Let me tell you about the potato dish that will absolutely ruin you for all other potato preparations – twice baked potatoes! These golden beauties are like getting a hug from your favorite grandmother, except that hug is filled with bacon, cheese, and pure carb-loaded bliss.
What makes these potatoes so incredibly special? It’s all in the technique, my friends. We’re talking about perfectly baked russet potatoes that get hollowed out, then their fluffy innards get mixed with butter, sour cream, and all the good stuff before being stuffed back into their crispy potato jackets. Then – and here’s where the magic happens – they go back in the oven for round two, emerging with golden, cheese-topped perfection.
I’ve been perfecting this recipe for years, and I can confidently say these are restaurant-quality twice baked potatoes that you can make right in your own kitchen. They’re perfect as a side dish for steak night, or honestly, just eat them as the main event with a simple salad. Trust me, your family will be begging you to make these every week!
Recipe Details
- Prep: N/A
- Cook: N/A
- Servings: N/A
Ingredients
- 4 large russet potatoes (about ½ pound each)
- 1 tablespoon olive oil
- 4 ounces thick-cut bacon, diced
- 4 tablespoons butter, softened
- ½ cup sour cream
- ¼ cup whole milk
- ½ teaspoon salt (plus extra for potato skins)
- ¼ teaspoon freshly cracked black pepper
- 3 green onions, thinly sliced
- 1¼ cups sharp cheddar cheese, shredded and divided
Instructions
- Preheat your oven to 425°F. Scrub the potatoes clean and pierce each one 8-10 times with a fork. Rub with olive oil and a pinch of salt, then bake for 45-60 minutes until tender when squeezed.
- While potatoes bake, cook the diced bacon in a large skillet over medium heat until crispy, about 6-8 minutes.

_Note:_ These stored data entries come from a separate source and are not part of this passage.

-- ==== Sys2Proof/Machine/Streams.lean ====
section
/-!
DEFINITION. Stream ports (R319 to R334): what a port takes and discards, SENSOR, RTP and REFLEX datagrams, address resolution and
the deadlines of stream entries.
-/
namespace Sys2Proof.Machine

-- Addresses (R320, R412, R421).

/-- The address set of a port: 0 S0, 1 S1, 2 M (R421). -/
def State.portAddr (s : State) (port : Nat) : PortAddr := Sp.get {} s.watch.addrs port

/-- The MAC address of a port (R320, R412). -/
def State.portMac (s : State) (port : Nat) : Nat := if port = 2 then s.watch.mac else (s.sport port).mac

/-- The link-local IPv6 address of a MAC address, by modified EUI-64 (R412). -/
def linkLocal (mac : Nat) : Nat :=
  0xFE80 * 2 ^ 112 + (mac / 2 ^ 24 ^^^ 2 ^ 17) * 2 ^ 40 + 0xFFFE * 2 ^ 24 + mac % 2 ^ 24

/-- An address that a port holds (R320, R412). -/
def State.ownAddr (s : State) (port a : Nat) : Bool :=
  let x := s.portAddr port
  (x.ipv4 != 0 && a == v4mapped x.ipv4) || (x.ipv6 != 0 && a == x.ipv6) || (port == 2 && a == linkLocal s.watch.mac)

/-- An 802.1Q tag is the port's own (R319). -/
def State.vlanOk (s : State) (port : Nat) (vlan : Option Nat) : Bool :=
  match vlan with | none => true | some v => v == (s.portAddr port).vid

/-- A frame discarded by a stream port is counted (R320). -/
def State.rxDrop (s : State) (port : Nat) : State := s.onSport port (fun x => { x with rxDrop := sat32 (x.rxDrop + 1) })

-- Address resolution (R320, R412).

/-- An ARP request or neighbour solicitation for an own address that a port takes: VLAN, address and asker, with the port's state after
link security. -/
def State.asked (s : State) (port : Nat) (b : Bytes) : Option ((Option Nat × Nat × Nat) × StreamPort) :=
  match (s.sport port).receive b with
  | none => none
  | some (r, x) =>
    match Eth.request r with
    | none => none
    | some q =>
      if s.vlanOk port q.1 && s.ownAddr port q.2.1 && (Eth.dst b == s.portMac port || Eth.group (Eth.dst b)) then some (q, x) else none

/-- ADDRESS_RESOLUTION: the frame is a destination address and the bytes behind it. A request for an own address of S0, S1 or M (0 to 2) is
answered, through the port's secure channel; any other is discarded, and counted on a stream port (R320, R321, R412). -/
def execAddressResolution (port dst : Nat) (rest : Bytes) (s : State) : Out :=
  if 2 < port then .next s
  else match s.asked port (be 6 dst ++ rest) with
  | none => .next (if port = 2 then s else s.rxDrop port)
  | some ((vlan, target, asker), x) =>
    match (s.setSport port x).transmit port with
    | none => .next (s.setSport port x)
    | some (pn, s) => .next (s.out (.neighbour port target asker vlan pn))

-- Ingress (R319 to R321, R324).

/-- The entry that a datagram belongs to: one with a source address before one without (R324). -/
def State.entryOf (s : State) (port : Nat) (d : Datagram) : Option (Nat × StreamEntry) :=
  let fits (e : StreamEntry) : Bool := e.onPort port && e.udp == d.dstPort
  match s.findStream (fun e => fits e && e.src != 0 && e.src == d.srcIp) with
  | some e => some e
  | none => s.findStream (fun e => fits e && e.src == 0)

/-- The silence deadline is armed again by a matching datagram (R328). -/
def StreamEntry.heard (e : StreamEntry) (now : Nat) : StreamEntry :=
  if e.periodUs = 0 then e else { e with silence := some (now + usTicks * e.periodUs) }

/-- The datagram of a frame that a port receives, with the entry that it belongs to and the port after link security; none where the frame
matches no entry (R319 to R321, R324). -/
def State.received (s : State) (port : Nat) (b : Bytes) : Option (Datagram × Nat × StreamEntry × StreamPort) :=
  match (s.sport port).receive b with
  | none => none
  | some (r, x) =>
    match Eth.datagram (Eth.src b) r with
    | none => none
    | some d =>
      if Eth.dst b == s.portMac port && s.vlanOk port d.vlan && s.ownAddr port d.dstIp then
        (s.entryOf port d).map (fun e => (d, e.1, e.2, x))
      else none

/-- A frame that matches no entry is discarded and counted, but for a request of address resolution that ADDRESS_RESOLUTION answers
(R320). -/
def State.unmatched (s : State) (port : Nat) (b : Bytes) : State := if (s.asked port b).isSome then s else s.rxDrop port

/-- A frame of an entry of a kind: handled, or discarded and counted. -/
def State.datagram (s : State) (port : Nat) (b : Bytes) (kind : Nat) (run : State → Nat → StreamEntry → Datagram → State) : State :=
  if port > 1 then s
  else match s.received port b with
  | none => s.unmatched port b
  | some (d, i, e, x) =>
    let e' := e.heard s.now
    if e.kind = kind then run ((s.setSport port x).setStream i (some e')) i e' d else s

/-- STREAM_FRAME_DISCARD: a frame that matches no entry, by its address, its checks or its link security (R320). -/
def execStreamFrameDiscard (port : Nat) (frame : Bytes) (s : State) : Out :=
  if port > 1 then .next s
  else match s.received port frame with
  | none => .next (s.unmatched port frame)
  | some _ => .next s

-- SENSOR frames (R326).

/-- The Kigrim frame of a SENSOR or REFLEX datagram passes its checks, with the FLAGS that its kind asks (R326, R330). -/
def streamFrameOk (e : StreamEntry) (b : Bytes) (flags : Nat) : Bool :=
  decide (32 ≤ b.length) && Fr.typ b == 5 && Fr.ver b == 1 && Fr.chan b == e.chan && Fr.ctx b == e.vctx && Fr.flags b == flags
    && Fr.reservedOk b && u64 b 20 == 0 && decide (Fr.plen b ≤ 8960) && b.length == 32 + Fr.plen b

/-- A SENSOR frame against its channel's numbers (R326). -/
def State.sensorFrame (s : State) (port i : Nat) (e : StreamEntry) (b : Bytes) : State :=
  let f := partFn e.part
  let c := (s.fn f).in_ e.chan
  let seq := Fr.seq b
  if !streamFrameOk e b 0 then s.rxDrop port
  else if c.configured && decide (seq < c.expected) then s
  else if !c.configured || !c.fits b then s.rxDrop port
  else
    let gap := seq - c.expected
    (s.onIn f e.chan (fun c => { c with writing := c.writing ++ [(seq, b, 2 + i)] })).onSport port
      (fun x => { x with seqGap := sat32 (x.seqGap + gap) })

/-- SENSOR_DATAGRAM (R326); discarded and counted during a compute reset (R390). -/
def execSensorDatagram (port : Nat) (frame : Bytes) (s : State) : Out :=
  .next (s.datagram port frame 2 (fun s i e d => if s.bru.depth = 2 then s.rxDrop port else s.sensorFrame port i e d.payload))

-- REFLEX frames (R330).

/-- A REFLEX request is discarded and counted (R330). -/
def State.reflexDropped (s : State) (port : Nat) : State :=
  s.onSport port (fun x => { x with reflexDrop := sat32 (x.reflexDrop + 1), stat := setBit x.stat 2 })

/-- A REFLEX frame enters its queue of four (R328, R330). -/
def State.reflexFrame (s : State) (port i : Nat) (e : StreamEntry) (d : Datagram) : State :=
  let b := d.payload
  let q := Sp.get [] s.reflexq e.chan
  if !streamFrameOk e b 8 then s.rxDrop port
  else if (s.part e.part).st != .released || decide (4 ≤ q.length) then s.reflexDropped port
  else
    let r : ReflexReq := {
      port := port, ethSrc := d.ethSrc, vlan := d.vlan, srcIp := d.srcIp, dstIp := d.dstIp, srcPort := d.srcPort, tick := s.now
      seq := Fr.seq b, payload := Fr.payload b }
    { s.setStream i (some { e with reflexDl := e.reflexDl ++ [s.now + usTicks] }) with
      reflexq := Sp.set [] s.reflexq e.chan (q ++ [r]) }

/-- REFLEX_DATAGRAM (R330); discarded and counted during a compute reset (R390). -/
def execReflexDatagram (port : Nat) (frame : Bytes) (s : State) : Out :=
  .next (s.datagram port frame 3 (fun s i e d => if s.bru.depth = 2 then s.reflexDropped port else s.reflexFrame port i e d))

-- RTP (R327).

namespace Rtp

/-- Fields of the RTP header (RFC 3550). -/
def version (b : Bytes) : Nat := u8 b 0 / 64
def padding (b : Bytes) : Bool := (u8 b 0).testBit 5
def extension (b : Bytes) : Bool := (u8 b 0).testBit 4
def csrcs (b : Bytes) : Nat := u8 b 0 % 16
def marker (b : Bytes) : Bool := (u8 b 1).testBit 7
def payloadType (b : Bytes) : Nat := u8 b 1 % 128
def seq (b : Bytes) : Nat := beNat (slice b 2 2)
def stamp (b : Bytes) : Nat := beNat (slice b 4 4)
def ssrc (b : Bytes) : Nat := beNat (slice b 8 4)

/-- The payload, with CSRC entries, header extension and padding skipped. -/
def payload (b : Bytes) : Bytes :=
  let off := 12 + 4 * csrcs b
  let off := if extension b then off + 4 + 4 * beNat (slice b (off + 2) 2) else off
  let pad := if padding b then u8 b (b.length - 1) else 0
  (b.drop off).take (b.length - off - pad)

/-- The NAL units of an aggregation packet: each with its 16-bit size. -/
def aggregated : Nat → Bytes → List Bytes
  | 0, _ => []
  | k + 1, b =>
    let n := beNat (b.take 2)
    if b.length < 2 ∨ n = 0 ∨ b.length < 2 + n then [] else slice b 2 n :: aggregated k (b.drop (2 + n))

/-- One fragment: whether it starts and ends a NAL unit, the unit's header, and the fragment's bytes. -/
structure Fragment where
  first : Bool := false
  last : Bool := false
  head : Bytes := []
  data : Bytes := []
  deriving DecidableEq, Repr

/-- What a payload holds: whole NAL units, a fragment, or something that is not supported (RFC 6184, RFC 7798). -/
inductive Unit where
  | whole (l : List Bytes) | part (f : Fragment) | other
  deriving DecidableEq, Repr

/-- A payload of H.264 (RFC 6184, modes 0 and 1). -/
def h264 (b : Bytes) : Unit :=
  let t := u8 b 0 % 32
  if b.isEmpty then .other
  else if 1 ≤ t ∧ t ≤ 23 then .whole [b]
  else if t = 24 then .whole (aggregated b.length (b.drop 1))
  else if t = 28 ∧ 2 ≤ b.length then
    let h := u8 b 1
    .part { first := h.testBit 7, last := h.testBit 6, head := bytes [u8 b 0 / 32 * 32 + h % 32], data := b.drop 2 }
  else .other

/-- A payload of H.265 (RFC 7798, without DONL); PACI packets are discarded. -/
def h265 (b : Bytes) : Unit :=
  let t := u8 b 0 / 2 % 64
  if b.length < 2 then .other
  else if t < 48 then .whole [b]
  else if t = 48 then .whole (aggregated b.length (b.drop 2))
  else if t = 49 ∧ 3 ≤ b.length then
    let h := u8 b 2
    .part { first := h.testBit 7, last := h.testBit 6, head := bytes [u8 b 0 / 128 * 128 + h % 64 * 2 + u8 b 0 % 2, u8 b 1], data := b.drop 3 }
  else .other

end Rtp

/-- One packet in order: its NAL units, and the end of the access unit at its marker bit (R327). -/
def State.rtpDeliver (s : State) (port i : Nat) (codec : Nat) (b : Bytes) : State :=
  match s.stream i with
  | none => s
  | some e =>
    let put (s : State) (l : List NalItem) : State := s.videoInput e.part e.vctx l
    let s : State := match (if codec = 1 then Rtp.h264 (Rtp.payload b) else Rtp.h265 (Rtp.payload b)) with
      | .whole l => put (s.setStream i (some { e with frag := [] })) (l.map .nal)
      | .part f =>
        let sofar := if f.first then f.head ++ f.data else if e.frag.isEmpty then [] else e.frag ++ f.data
        if f.last && !sofar.isEmpty then put (s.setStream i (some { e with frag := [] })) [.nal sofar]
        else s.setStream i (some { e with frag := sofar })
      | .other => s.rxDrop port
    if Rtp.marker b then put s [.auEnd (Rtp.stamp b)] else s

/-- A gap leaves the reorder window: a LOSS marker comes before the next NAL unit, and a unit under way is lost (R256, R327). -/
def State.rtpGap (s : State) (i : Nat) : State :=
  match s.stream i with
  | some e => (s.setStream i (some { e with frag := [] })).videoInput e.part e.vctx [.loss]
  | none => s

/-- Packets leave the window in order: those whose turn has come, and those that must leave because the place `upto` has come
into the window; `gap` says that a place before was empty. -/
def State.rtpDrain (port i codec : Nat) : Nat → Nat → Bool → State → State
  | 0, _, _, s => s
  | k + 1, must, gap, s =>
    match s.stream i with
    | none => s
    | some e =>
      let next := e.rtpNext.getD 0
      let step (s : State) (e : StreamEntry) : State := s.setStream i (some { e with rtpNext := some ((next + 1) % 65536) })
      match e.window.find? (fun w => w.1 == next) with
      | some w =>
        let s := step s { e with window := dropOne w e.window }
        let s := if gap then s.rtpGap i else s
        State.rtpDrain port i codec k (must - 1) false (s.rtpDeliver port i codec w.2)
      | none =>
        if must = 0 then (if gap then s.rtpGap i else s)
        else State.rtpDrain port i codec k (must - 1) true (step s e)

/-- A packet enters the reorder window of 64 (R327). -/
def State.rtpPacket (s : State) (port i codec : Nat) (e : StreamEntry) (b : Bytes) : State :=
  let n := Rtp.seq b
  let next := e.rtpNext.getD n
  let d := (n + 65536 - next) % 65536
  if 32768 ≤ d || e.window.any (fun w => w.1 == n) then s.rxDrop port
  else
    let lat := if Rtp.marker b && e.latUs != 0 then e.lat ++ [(Rtp.stamp b, s.now + usTicks * e.latUs)] else e.lat
    let e := { e with rtpNext := some next, window := e.window ++ [(n, b)], lat := lat }
    let must := d - 63
    State.rtpDrain port i codec (must + 65) must false (s.setStream i (some e))

/-- An RTP datagram against its entry and its video context (R322, R327). -/
def State.rtpFrame (s : State) (port i : Nat) (e : StreamEntry) (b : Bytes) : State :=
  let ssrcOk := if e.ssrcField != 0 then Rtp.ssrc b == e.ssrcField else match e.ssrc with | some x => Rtp.ssrc b == x | none => true
  let ok := decide (12 ≤ b.length) && Rtp.version b == 2 && (e.payloadType == 0xFF || e.payloadType == Rtp.payloadType b) && ssrcOk
  match s.findVctx e.part e.vctx with
  | some (_, _, c) =>
    if !ok || !c.isDecode then s.rxDrop port
    else
      let e := { e with ssrc := some (Rtp.ssrc b) }
      (s.setStream i (some e)).rtpPacket port i (Vid.codec c.params) e b
  | none => s.rxDrop port

/-- RTP_DATAGRAM (R327). -/
def execRtpDatagram (port : Nat) (frame : Bytes) (s : State) : Out :=
  .next (s.datagram port frame 1 (fun s i e d => s.rtpFrame port i e d.payload))

-- Deadlines (R127, R328, R332).

/-- STREAM_DEADLINE_EXPIRY: the deadline tick of an entry has passed and its awaited event has not come; sensor latency is judged
at each commit (R127, R328, R332). -/
def execStreamDeadlineExpiry (i : Nat) (k : DeadlineKind) (s : State) : Out :=
  match s.stream i with
  | none => .next s
  | some e =>
    if i > 31 then .next s
    else match k with
    | .silence =>
      match e.silence with
      | some t =>
        if t < s.now then .next ((s.setStream i (some { e with silence := none })).raiseMiss e.part 3 6 i (sat32 (s.now - t)))
        else .next s
      | none => .next s
    | .latency => .next s
    | .picture =>
      match e.lat.find? (fun l => decide (l.2 < s.now)) with
      | some l =>
        .next ((s.setStream i (some { e with lat := dropOne l e.lat })).raiseMiss e.part 5 6 i (sat32 (s.now - l.2)))
      | none => .next s
    | .reflex =>
      match e.reflexDl.find? (fun t => decide (t < s.now)) with
      | some t =>
        .next ((s.setStream i (some { e with reflexDl := dropOne t e.reflexDl })).raiseMiss e.part 6 6 i (sat32 (s.now - t)))
      | none => .next s

end Sys2Proof.Machine
end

Transfer to paper towels and set aside.
- Let potatoes cool for 10 minutes, then cut each in half lengthwise. Carefully scoop out the flesh, leaving about ¼ inch of potato in each skin to maintain structure.
- In a large bowl, mash the potato flesh with butter, sour cream, milk, salt, and pepper until smooth and creamy. Fold in half the bacon, most of the green onions (save some for garnish), and 1 cup of the cheddar cheese.
- Season the empty potato skins with a pinch of salt and pepper. Generously fill each skin with the mashed potato mixture, mounding it slightly. Top with remaining cheese.
- Return to the oven for 15-20 minutes until the tops are golden brown and the cheese is bubbly. Garnish with remaining bacon and green onions before serving hot.
Tips & Variations
Pro tip #1: Don’t skip pricking the potatoes with a fork – this prevents them from exploding in the oven! Pro tip #2: For extra fluffy filling, use a potato ricer instead of a regular masher – it creates the most incredible texture. Pro tip #3: These can be assembled ahead of time and refrigerated for up to 2 days before the final baking step, making them perfect for entertaining!